Vrouw Tharne lachte nog harder en mepte een van de mannen aan een tafel vlakbij op zijn schouder, waardoor ze hem half van de bank sloeg. ‘Daar is hier niet veel vraag naar, hè Pel?’ Pel, die een paar tanden mistte en een wagenrijderszweep om zijn schouders had gewikkeld, kakellachte met haar mee. ‘En ik kan “Blauw ochtendgloren” zingen.’

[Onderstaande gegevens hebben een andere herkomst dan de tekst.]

-- ==== Sys2Proof/Machine/TwinOps.lean ====
section
/-! DEFINITION. The pair: states and events, roles, the pairing record, the start of a synchronisation, takeover, the end of a pairing
(R570, R571, R576 to R580, R588, R595 to R598). -/

namespace Sys2Proof.Machine

open Sys2Proof

/-- Codes of R570. -/
def PairState.code : PairState → Nat
  | .unpaired => 0 | .starting => 1 | .syncing => 2 | .inStep => 3 | .linkDown => 4 | .peerLost => 5 | .fenced => 6 | .refused => 7

/-- VIs whose event ring is enabled. -/
def State.eventVis (s : State) : List Nat :=
  (s.rings.filter (fun p => decide (p.1 % 64 = 48) && p.2.enable)).map (fun p => p.1 / 64)

/-- A TWIN_LINK event to every VI with its event ring enabled (R571). -/
def State.twinLinkEvents (s : State) : State :=
  let d := s.spn.pair.code + bitAt 3 s.spn.link + bitAt 4 s.spn.hbAlive + bitAt 5 s.spn.peerFence
  s.eventVis.foldl (fun t v => t.event v 0x0011 0 d 0 0) s

/-- The pair state changes (R570, R571). -/
def State.setPair (s : State) (p : PairState) : State :=
  if s.spn.pair = p then s else ({ s with spn := { s.spn with pair := p } }).twinLinkEvents

/-! ### The span link goes down (R566, R567) -/

/-- The alignment is lost: its nonces go, and DATA frames that were not acknowledged wait for the next one. -/
def Spn.unalign (x : Spn) : Spn :=
  { x with link := false, ourNonce := none, peerNonce := none, txSeq := 0, rxSeq := 0, tagFails := [], sent := [],
           queue := (x.sent.filter (fun f => decide (f.typ = tData))).map (fun f => (f.chan, f.payload)) ++ x.queue }

/-- A HELLO with a fresh link nonce begins an alignment (R565). -/
def State.sendHello (s : State) : State :=
  let n := drawBytes s.draws 32
  (({ s with spn := { s.spn with ourNonce := some n } }).nextDraw.emit (.span (clearFrame tHello n))).bump (Reg.spn 0x200)

/-! ### Roles (R576, R578 to R580) -/

/-- One bit per VI. -/
def State.primaryMap (s : State) : Nat := maskOf ((List.range 256).filter (fun v => (s.vi v).primary))
def State.autoMap (s : State) : Nat := maskOf ((List.range 256).filter (fun v => (s.vi v).auto))

/-- Body of the pairing record: peer unit ID, digest of its identity keys, PAIR_SEQ, own boot count, the peer's last one, primary flags,
AUTO flags (R576; the layout is the model's, assumption log 42). -/
def State.pairingBody (s : State) : Bytes :=
  padTo 16 s.spn.peerId ++ padTo 48 s.spn.peerPub ++ leBytes 4 s.spn.pairSeq ++ leBytes 4 s.spn.bootCount ++ leBytes 4 s.spn.hbBoot ++
    leBytes 32 s.primaryMap ++ leBytes 32 s.autoMap

/-- The pairing record is rewritten after `n` role changes, each of which raises PAIR_SEQ by 1. -/
def State.writePairing (s : State) (n : Nat) : State :=
  let s1 := { s with spn := { s.spn with pairSeq := s.spn.pairSeq + n } }
  s1.publicRecord 4 s1.pairingBody s1.shelfEpoch

/-- Roles of some VIs, with one ROLE_CHANGED event for each VI whose role changes. -/
def State.setRoles (s : State) (vs : List Nat) (p : Bool) (auto : Option Bool) (cause : Nat) : State :=
  let changed := vs.filter (fun v => decide ((s.vi v).primary ≠ p))
  let s1 := vs.foldl (fun t v => t.modVi v (fun x => { x with primary := p, auto := auto.getD x.auto, handover := false })) s
  let s2 := if changed.isEmpty ∧ auto.isNone then s1 else s1.writePairing (Nat.max 1 changed.length)
  let s3 : State := if p && s.lone then { s2 with spn := { s2.spn with wasPrimary := changed.foldl (fun l v => insertNat v l) s2.spn.wasPrimary } } else s2
  changed.foldl (fun t v => t.event v 0x0010 0 (if p then 1 else 0) cause 0) s3

/-- PENDING entries of some VIs are removed with cause 0x09 (R588 step 2). -/
def State.dropPendingOf (s : State) (vs : List Nat) : State :=
  (s.cwy.sessions.filter (fun p => decide (p.2.state = 1) && vs.contains p.2.vi)).foldl (fun t p => t.removeSession p.1 9) s

/-- Taking the primary role (R588). -/
def State.takeRoles (s : State) (vs : List Nat) (cause : Nat) : State :=
  let new := vs.filter (fun v => !(s.vi v).primary)
  ((s.dropPendingOf new).setRoles new true none cause).bump (Reg.spn 0x224) new.length

/-- Every VI. -/
def allVis : List Nat := List.range 256

/-! ### Handover (R579) -/

/-- Windows and lease ends of a VI: the exact RX_TOP and window of every session, the ends of the session and key-counter leases (R579 step 2,
R597). -/
def State.handItems (s : State) (v : Nat) : List MirrorItem :=
  ((s.cwy.sessions.filter (fun p => decide (p.2.vi = v))).map (fun p =>
    [MirrorItem.windows (BitVec.ofNat 24 p.1) p.2.rx.top p.2.rx.window, .sendLease (BitVec.ofNat 24 p.1) p.2.tx.leaseEnd])).flatten ++
  (s.csn.keys.filter (fun p => decide (p.1 / 2 ^ 24 = v) && decide (1 ≤ Alg.aExport p.2.attr))).map (fun p =>
    MirrorItem.counter (BitVec.ofNat 32 p.1) p.2.counterLease p.2.counterLease)

/-- Records of a VI are inside the Carriageway. -/
def State.recsOf (s : State) (v : Nat) : Bool := s.cwy.recs.any (fun p => decide (p.2.vi = v))

/-- The old primary sends windows and lease ends once the records inside the Carriageway are decided (R579 steps 1 and 2). -/
def State.drainHandovers (s : State) : State :=
  s.spn.draining.foldl (fun t e =>
    if e.2.any (fun v => t.recsOf v.1) then t
    else
      let left := t.spn.draining.filter (fun d => decide (d ≠ e))
      let t1 : State := { t with spn := { t.spn with draining := left } }
      t1.mirror (.handover e.2 e.1) ((e.2.map (fun v => t.handItems v.1)).flatten)) s

/-- The sessions of VIs that this device no longer serves stand in takeover form. -/
def State.standDown (s : State) (vs : List Nat) : State :=
  { s with cwy := { s.cwy with sessions := KMap.mapVals (fun _ x => if vs.contains x.vi then x.takeoverForm else x) s.cwy.sessions } }

/-- The ledger of sessions that this device takes in a handover: the old primary knows their exact tops. -/
def State.ledgerFrom (s : State) (vs : List Nat) : State :=
  let l := (s.cwy.sessions.filter (fun p => vs.contains p.2.vi)).foldl (fun m p => KMap.put p.1 p.2.rx.top m) s.spn.ledger
  { s with spn := { s.spn with ledger := l } }

/-- Step 4 of a handover on this device: role, AUTO, event. -/
def State.handRole (s : State) (v : Nat) (p : Bool) (auto : Option Bool) : State :=
  let old := (s.vi v).primary
  let s1 := s.setRoles [v] p auto 1
  if old = p then s1 else if p then s1.ledgerFrom [v] else s1.standDown [v]

/-! ### Synchronisation (R252, R595 to R598) -/

/-- The keys that this device copies: of the VIs that it is source for, with EXPORT TWIN or above. -/
def State.copiedKeys (s : State) : KMap KeyRec :=
  s.csn.keys.filter (fun p => decide (1 ≤ Alg.aExport p.2.attr) && !p.2.destroying && s.spn.keySource.contains (p.1 / 2 ^ 24))

/-- Configuration of the VIs that this device is source for. -/
def State.configItems (s : State) : List MirrorItem :=
  let mine (v : Nat) : Bool := s.spn.keySource.contains v
  (s.spn.keySource.map (fun v =>
    .quota (Fin.ofNat 256 v) (s.vi v).quota.bytes :: (s.vi v).policies.map (fun p => MirrorItem.policy (Fin.ofNat 256 v) (Fin.ofNat 16 p.1) p.2))).flatten ++
  (s.cwy.rules.filter (fun p => mine (rd p.2 4 2))).map (fun p => MirrorItem.rule (Fin.ofNat 4096 p.1) p.2) ++
  (if mine 0 then (s.csn.policy.toList.map MirrorItem.quorum) ++ [.csnCtl (s.reg Reg.csnCtl)] else [])

/-- Range and current lease of a stateful key for the twin. -/
def rangeItem (h : Nat) (t : Stateful) : MirrorItem := .indexRange (BitVec.ofNat 32 h) t.set t.total t.twinStart t.twinEnd
def leaseItem (h : Nat) (t : Stateful) : MirrorItem :=
  .indexLease (BitVec.ofNat 32 h) (Nat.max t.rangeStart (t.leaseEnd - 1024)) (Nat.max t.rangeStart t.leaseEnd)

/-- A stateful key gets a new twin: a lost twin's range goes on from its last lease end when that is known, else the own range is
split (R245, R252). -/
def Stateful.handOn (t : Stateful) : Stateful :=
  if t.twinStart < t.twinEnd ∧ !t.twinUncertain then
    { t with twinStart := Nat.max t.twinStart t.twinLeaseEnd, twinLease := some (Nat.max t.twinStart t.twinLeaseEnd) }
  else t.split

/-- The range record of a new division (R245). -/
def State.recordRange (s : State) (h : Nat) (k : KeyRec) (t : Stateful) : State :=
  ((s.modStateful h (fun _ => t)).leaseRecord 2 h k.kgen t.rangeStart t.rangeEnd 0).raiseLeaseSeq

/-- Stateful records of a copied key. -/
def State.copyStateful (s : State) (h : Nat) (k : KeyRec) (t : Stateful) : State :=
  if s.spn.fresh then
    let u := t.handOn
    (s.recordRange h k u).mirrorOnly [rangeItem h u, leaseItem h u]
  else s.mirrorOnly [leaseItem h t]

/-- Keys whose own lease log was rolled back ask the twin for their range with an empty one (R252; the form of the request is the model's,
assumption log 48). -/
def State.askRanges (s : State) : State :=
  (s.csn.keys.filter (fun p => decide (1 ≤ Alg.aExport p.2.attr))).foldl (fun t p =>
    match p.2.stateful with
    | some x => if x.rolledBack then t.mirrorOnly [.indexRange (BitVec.ofNat 32 p.1) x.set x.total 0 0] else t
    | none => t) s

/-- The copies of a source: configuration, keys, stateful records, sessions in index order with their checkpoints (R598). -/
def State.copyOut (s : State) : State :=
  let items (l : List MirrorItem) (t : State) : State := if l.isEmpty then t else t.mirrorOnly l
  let s1 := items s.configItems s
  let ks := s1.copiedKeys
  let s2 := items ((ks.map (fun p => [keyItem p.1 p.2, .counter (BitVec.ofNat 32 p.1) p.2.counterLease p.2.counterLease])).flatten) s1
  let s3 := ks.foldl (fun t p => match p.2.stateful with | some x => t.copyStateful p.1 p.2 x | none => t) s2
  let mine := s3.cwy.sessions.filter (fun p => s3.spn.sessionSource.contains p.2.vi)
  mine.foldl (fun t p => (t.mirrorOnly [sessionItem p.1 p.2]).mirror (.checkpoint p.1 p.2.rx.top) [.checkpoint (BitVec.ofNat 24 p.1) p.2.rx.top]) s3

/-- What decides the sources of a synchronisation (R595, R596). -/
structure Settled where
  /-- VIs that this device is primary for, is source of the sessions for, is source of keys and configuration for, and takes as primary
  afterwards. -/
  primary : List Nat
  sessions : List Nat
  keys : List Nat
  returning : List Nat
  cause : Nat
  deriving DecidableEq, Repr

/-- The sources: `st`, `seq`, `prim` are the peer's pair state, PAIR_SEQ and primary flags. -/
def State.sources (s : State) (st seq prim : Nat) : Settled :=
  let mine (v : Nat) : Bool := (s.vi v).primary
  let theirs (v : Nat) : Bool := prim.testBit v
  let we := decide (s.spn.syncFrom = .starting)
  let they := decide (st = 1)
  if we && !they then
    let back := allVis.filter (fun v => !(theirs v))
    { primary := [], sessions := [], keys := back, returning := back, cause := 5 }
  else if !we && they then
    let p := allVis.filter mine
    { primary := p, sessions := allVis, keys := p, returning := [], cause := 5 }
  else if we && they then
    let ours := decide (seq < s.spn.pairSeq) || (decide (seq = s.spn.pairSeq) && s.lowerId)
    let p := allVis.filter (fun v => if ours then mine v else !(theirs v))
    { primary := p, sessions := p, keys := p, returning := [], cause := 5 }
  else
    let p := allVis.filter (fun v => if mine v = theirs v then s.lowerId else mine v)
    { primary := p, sessions := p, keys := p, returning := [], cause := 7 }

/-- Both devices know what decides the sources: roles are settled and the copies start. -/
def State.settleSync (s : State) : State :=
  match s.spn.peerSync with
  | none => s
  | some (st, seq, prim, auto) =>
    if s.spn.pair ≠ .syncing ∨ s.spn.settled then s
    else
      let x := s.sources st seq prim
      let s1 := (s.setRoles (allVis.filter (fun v => !(x.primary.contains v))) false none x.cause).setRoles x.primary true none x.cause
      let s2 := (allVis.filter (fun v => !(x.keys.contains v))).foldl (fun t v =>
        if (t.vi v).auto = auto.testBit v then t else t.modVi v (fun y => { y with auto := auto.testBit v })) s1
      let s3 : State := { s2 with
        spn := { s2.spn with settled := true, peerSync := none, sessionSource := x.sessions, keySource := x.keys, returning := x.returning,
                             pairSeq := Nat.max s2.spn.pairSeq seq } }
      (s3.askRanges).copyOut

/-- The pair enters SYNCING: the devices tell each other their resets, what they used while the other was lost, and what decides the
sources. -/
def State.enterSyncing (s : State) : State :=
  let old := s.spn.pair
  let news := s.spn.resets.map (fun v => MirrorItem.viReset (Fin.ofNat 256 v)) ++ (s.spn.wasPrimary.map s.handItems).flatten
  let s1 : State := { s with
    vis := SMap.mapAll Vi.reset (fun _ x => { x with handover := false }) s.vis
    spn := { s.spn with syncFrom := old, settled := false, permille := 0, sessionSource := [], keySource := [], returning := [], gotSessions := [],
                        gotKeys := [], fence := false, ledger := [], draining := [], resets := [],
                        waits := s.spn.waits.filter (fun p => match p.2 with | .handover _ _ => false | _ => true) } }
  ((s1.setPair .syncing).mirrorOnly (news ++ [.pairing old.code s.spn.pairSeq s.primaryMap s.autoMap])).settleSync

/-! ### The end of a pairing (R577) -/

/-- Handle 7 and the pairing record go, the roles go with them, stateful keys no longer have a twin, and the state is UNPAIRED. -/
def State.endPairing (s : State) : State :=
  let alone (k : KeyRec) : KeyRec :=
    { k with mirrored := false, stateful := k.stateful.map (fun t =>
        { t with twinStart := t.rangeEnd, twinEnd := t.rangeEnd, twinLease := none, twinLeaseEnd := t.rangeEnd, twinUncertain := false,
                 acked := t.acked || t.programmed }) }
  { s with
    csn := { s.csn with keys := KMap.mapVals (fun _ k => alone k) (KMap.del 7 s.csn.keys), shelf := s.csn.shelf.filter (fun r => decide (r.pub ≠ 4)) }
    vis := SMap.mapAll Vi.reset (fun _ x => { x with primary := true, auto := false, handover := false }) s.vis
    spn := { Spn.reset with nextMsg := s.spn.nextMsg, pairNonce := s.spn.pairNonce, badLanes := s.spn.badLanes } }

/-- A standby copy of a VI: its mirrored keys with their shelf records and stateful ranges, its sessions and its policies (R577). -/
def State.dropCopy (s : State) (v : Nat) : State :=
  let ks := s.csn.keys.filter (fun p => decide (p.1 / 2 ^ 24 = v) && p.2.mirrored)
  let s1 := ks.foldl (fun t p =>
    (if Alg.aPersistent p.2.attr then t.shelfRecord 2 p.1 p.2.kgen none [] t.shelfEpoch else t).zeroiseKey p.1) s
  let s2 := (s1.cwy.sessions.filter (fun p => decide (p.2.vi = v))).foldl (fun t p => t.dropSession p.1) s1
  s2.modVi v (fun x => { x with policies := [] })

/-- TWIN_UNPAIR takes effect (R577). -/
def State.unpair (s : State) : State :=
  let s1 : State :=
    if s.spn.pair = .inStep then (allVis.filter (fun v => !(s.vi v).primary)).foldl State.dropCopy s else s.takeRoles allVis 6
  ((s1.shelfRecord 2 7 0 none [] s1.shelfEpoch).endPairing).twinLinkEvents

/-- The pairing takes effect (R576): the keys of handle 7 and the record stand, the roles are set, and the pair enters SYNCING. -/
def State.pairedUp (s : State) (source : Bool) : State :=
  match s.spn.pairing with
  | none => s
  | some p =>
    let old := s.spn
    let s1 : State := { s with
      vis := allVis.foldl (fun m v => SMap.set Vi.reset v { (SMap.get Vi.reset v m) with primary := source, auto := false } m) s.vis
      spn := { old with pairing := none, early := [], peerId := p.peerId, peerPub := stdOut .hash 0x0A02 [[0], [], p.peerKeys] 48, pairSeq := 1,
                        bootCount := 0, hbBoot := 0, hbWrap := 0, hbCount := none, hbCounter := 0, hbWraps := 0, hbAlive := false, peerFence := false,
                        fence := false, ledger := [], queue := [], sent := [], resets := [], wasPrimary := [], fresh := true, peerSync := none } }
    s1.enterSyncing

/-- PAIR_NONCE is drawn anew after each outcome of TWIN_PAIR (R572). -/
def State.redrawPairNonce (s : State) : State := ({ s with spn := { s.spn with pairNonce := drawBytes s.draws 32 } }).nextDraw

end Sys2Proof.Machine
end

De vrouw wreef zich in de ogen alsof ze had gehuild van het lachen. ‘Kan je dat? Nou, ik weet zeker dat de jongens dat wel leuk zullen vinden. Laat me je benen zien. Je benen, meisje, of verdwijn!’ Siuan aarzelde, maar vrouw Tharne wachtte af. Net als een groei end aantal mannen. Dit móést de juiste vrouw zijn. Langzaam trok ze haar rok tot haar knieën op. De vrouw gebaarde ongeduldig. Siuan sloot haar ogen en verzamelde meer en meer rok in haar handen. Ze voelde bij elke duim haar gezicht roder worden. ‘Een verlegen veulen,’ grinnikte vrouw Tharne. ‘Nou, als die liedjes alles zijn wat je kunt, kun je maar beter een stel benen hebben die een man plat op zijn gezicht laten vallen. Maar daar valt niets over te zeggen, tot we die wollen kousen naar beneden hebben, nietwaar Pel? Ach wat, kom maar met me mee. Misschien heb je een goede stem, maar dat kan ik hier niet beoordelen. Loop maar mee meisje, schud die kont van je eens heen en weer!’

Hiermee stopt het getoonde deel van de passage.